Насчет «государственных интересов» Аркадии Сергеевич врал не случайно — знал он, как убедительно такие слова действуют. Правда, и у самого майора силы уже были на исходе, трудно ему было разыгрывать спокойствие и уверенность перед ссученным ментом… Да еще слово ему давать свое офицерское… Хотя — какое уж теперь слово… Чем он, Назаров, лучше Ващанова? Тем, что Ващанов ссучился пораньше? Противно-то как, Господи Боже…

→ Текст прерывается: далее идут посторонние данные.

-- ==== Sys2Proof/Machine/Splice.lean ====
section
/-! DEFINITION. The Splice Planner: remaining length, causes, examination, splices, wrong paper and run-out (R89 to
R106). Stand k of the manual stands at position k - 1 of the table. -/

namespace Sys2Proof.Machine

/-- The stand record at a position. -/
def State.stand (s : State) (i : Nat) : Stand := (s.spl.stands[i]?).getD (Stand.cleared none)

/-- Change a stand record. -/
def State.onStand (s : State) (i : Nat) (f : Stand → Stand) : State :=
  s.onSpl fun p => { p with stands := modify p.stands i f }

/-- A reel's remaining length from its diameter, tube diameter and caliper (R89). -/
def reelLength (r : Reel) : Nat :=
  if r.diameter ≤ r.tube then 0
  else (r.diameter * r.diameter - r.tube * r.tube) * 7854 / (100 * r.caliper)

/-- The range checks on a reel's data (R90). -/
def reelOk (r : Reel) : Bool := 80 ≤ r.caliper && r.caliper ≤ 900 && r.diameter ≤ 30000 && r.tube ≤ 30000

/-- The paper the running reel is known to carry. -/
def Stand.paper (st : Stand) : Option Nat := st.running.map fun r => r.paper

/-- The causes present at a stand with whether the spare is fit for each, in the order GRADE, RUNOUT, MANUAL (R93 to
R96). -/
def Stand.causes (st : Stand) (c : StandCfg) : List (SpliceReason × Bool) :=
  (match st.demand with
    | some d => [(SpliceReason.grade, (st.spare.map fun x => x.reel.paper) == some d.paper)]
    | none => [])
  ++ (if st.running.isSome && decide (st.remain ≤ c.trig) then [(.runout, st.spare.isSome)] else [])
  ++ (if st.manual then [(.manual, st.spare.isSome)] else [])

/-- The line states in which splices are sent, and sheets planned (R96, R129). -/
def runsLine : LineState → Bool
  | .threading => true | .producing => true | .halting => true
  | .stopped => false | .faulted => false

/-- The conditions of R96 that are not met at a stand, in their order. -/
def State.unmet (s : State) (i : Nat) (c : StandCfg) : List WaitCond :=
  (if ((s.stand i).causes c).any fun x => x.2 then [] else [.noFitSpare])
  ++ (if bandCode s.wtr.band ≤ bandCode c.band then [] else [.band])
  ++ (if s.jointOnMap (i + 1) then [.joint] else [])
  ++ (if runsLine s.lsc.state then [] else [.lineState])

/-- The request that a stand's maximum splice band sets (R16). -/
def bandLimit : Band → SpeedReq
  | .crawl => .limitCrawl | .low => .limitLow | .mid => .limitMid | .high => .noLimit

— Все, Петрович, — подвел итог беседе майор и встал из-за стола. — Вроде, все оговорили, все расписали… Времени у тебя на все про все дней пять-шесть, не больше… Ну, и на всякий случай хочу предупредить — если по собственной дури на чем-нибудь сгоришь, тут уж не обессудь, как говорится… Вспоминать этот разговор я тебе искренне не советую… Но — ничего такого быть не должно, это я так, на всякий случай говорю… Ладно — удачи тебе. Как «коробочки» у Сани твоего окажутся, звони мне, приглашай на чаек. Все. Надеюсь на тебя!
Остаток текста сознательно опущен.